Third, and most important, the national health insurance exchange would become the mechanism for the new government health plan to compete against private health insurance plans. This would seem to be its main function. The national health insurance exchange would be the "level playing field," or the arena for such a competition, and would thus serve as the key mechanism to secure the crowd-out of private health insurance coverage and pave the way for a single-payer system. As Martin Feldstein, professor of economics at Harvard University, has recently observed:
The Obama plan to have a government insurance provider that can undercut the premiums charged by private insurers would undoubtedly speed the arrival of such a single payer plan.
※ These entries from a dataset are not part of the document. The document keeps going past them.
/-- Fifteen wake words have come in STOWED. -/
def fifteen : State := { st .stowed [(SPLICE_CFG_TWIN_EN, 1)] with twin := { State.reset.twin with wakeSeen := 15 } }

/-- The lease has run out; a swing is due; a swing is offered; a heartbeat reports DARK. -/
def leaseOut : State := twinAs (fun x => { x with renewAt := some 0 }) .show 2 [(SPLICE_EPOCH_EPOCH, 6)]
def swingReady : State := twinAs (fun x => { x with swingDueAt := some 5 }) .show 1 [(SPLICE_STATUS_PAIR, 2)]
def offered : State := twinAs (fun x => { x with swing := some ⟨1, 4, false⟩ }) .show 1 [(SPLICE_STATUS_PAIR, 2)]
def heardDark (l : List (Field × Nat)) : State :=
  twinAs (fun x => { x with beatTick := some ⟨1, false, false, false, false, 0⟩ }) .dark 2 ((SPLICE_STATUS_PAIR, 2) :: l)

/-- One frame waits for its ACK; a hand-over waits for an ACK; the partner's STATUS reports a lane ALIGNED. -/
def unackedOne : State := twinAs (fun x => { x with unacked := [⟨6, 9, [6, 1, 0, 0, 9, 0, 0, 0], 0, .whileUp⟩] }) .dark 1 []
def heardLanes (l : List (Field × Nat)) : State :=
  { st .dark ([(SPLICE_CFG_TWIN_EN, 1), (STRIKE_STATUS_TIMER_RUN, 1), (CVU_UNIT_CFG_SELFTEST_OK 2, 1)] ++ l) with
    twin := { State.reset.twin with peerLanes := 1, peerLanesAt := some 0 } }

/-- The leader runs a join since time 0; a follower has been in the JOIN phase since then. -/
def joiningSince0 : State := twinAs (fun x => { x with joining := some ⟨none, 0, false, false, 2, 0, true, none, 0, false⟩ }) .dark 1 []
def inJoin : State := twinAs (fun x => { x with joinSince := some 0 }) .show 2 [(SPLICE_STATUS_JOIN, 1)]

/-- A zone table without axes or zones. -/
def noZones : ZoneTable := ⟨false, false, 0, 0, 0, 0, 0, [], [], [], []⟩

/-- A follower in DARK that nothing keeps from an emitting state. -/
def mayJoin (l : List (Field × Nat)) : State :=
  { twin .dark 2 ([(GUARD_A_STATUS_XCMP_OK, 1), (⟨GUARD_B_STATUS_OFF, 26, 1⟩, 1), (GUARD_A_CFG_LINK_MODE, 1),
      (GUARD_A_INPUTS_STOP_A, 1), (⟨GUARD_B_INPUTS_OFF, 30, 1⟩, 1), (GUARD_A_POS_VALID 0, 1), (GUARD_A_POS_VALID 1, 1),
      (GUARD_A_POS_VALID 2, 1), (GUARD_B_POS_VALID 0, 1), (GUARD_B_POS_VALID 1, 1), (GUARD_B_POS_VALID 2, 1)] ++ l) with
    guards := { State.reset.guards with zoneA := some noZones, zoneB := some noZones } }

/-- A SPLICE frame of a type at epoch 0 that asks for an ACK, with SEQ 9 and FRAME 0. -/
def frame (type : Nat) (payload : List Nat) : List Nat := spliceFrame type 1 9 0 0 9 payload

/-- The CAPS of a twin like this one, with a unique identifier of 1 and an order. -/
def caps (order : Nat) : List Nat :=
  [1, 0, 0, 0, 0, 0, 0, 0, order, 1, 0, 0, 0, 0, 0, 0, 0, 0, 0, 0, 0, 1, 0, 0] ++ bytesOf State.reset.timer.timing.words
    ++ List.replicate 28 0

/-- KEEPER writes a record until time 80; its queue holds one record, of SEQ 3; the ERR pair went to fault at time 0 for nothing
that lasts; the host holds LOCK_10. -/
def keeperBusy : State := { up .dark [] with keeper := { State.reset.keeper with busyUntil := 80 } }
def oneRecord : State :=
  { up .dark [] with keeper := { State.reset.keeper with hist := [⟨0x0501, 5, 0, true, false, false, 7, 1, 9, 3, 2 ^ 24, 1, 2, 3⟩] } }
def errAt0 : State := { up .dark [] with house := { State.reset.house with mode := .dark, errPin := .fault, errSince := 0 } }
def holdsTen (i : Option Injection) (l : List (Field × Nat)) : State :=
  { up .dark l with hk := { State.reset.hk with holder := [(10, .host)] }, keeper := { State.reset.keeper with inj := i } }

end Sys2Proof.Tests
end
It is hard to think of any other reason for the administration to want a government insurer when there is already a very competitive private insurance market that could be made more so by removing government restrictions on interstate competition.[11]
Again, based on the best independent evaluations of such an arrangement, millions of Americans throughout the United States would end up losing their private coverage, particularly if employers dumped workers and their families into the new public plan.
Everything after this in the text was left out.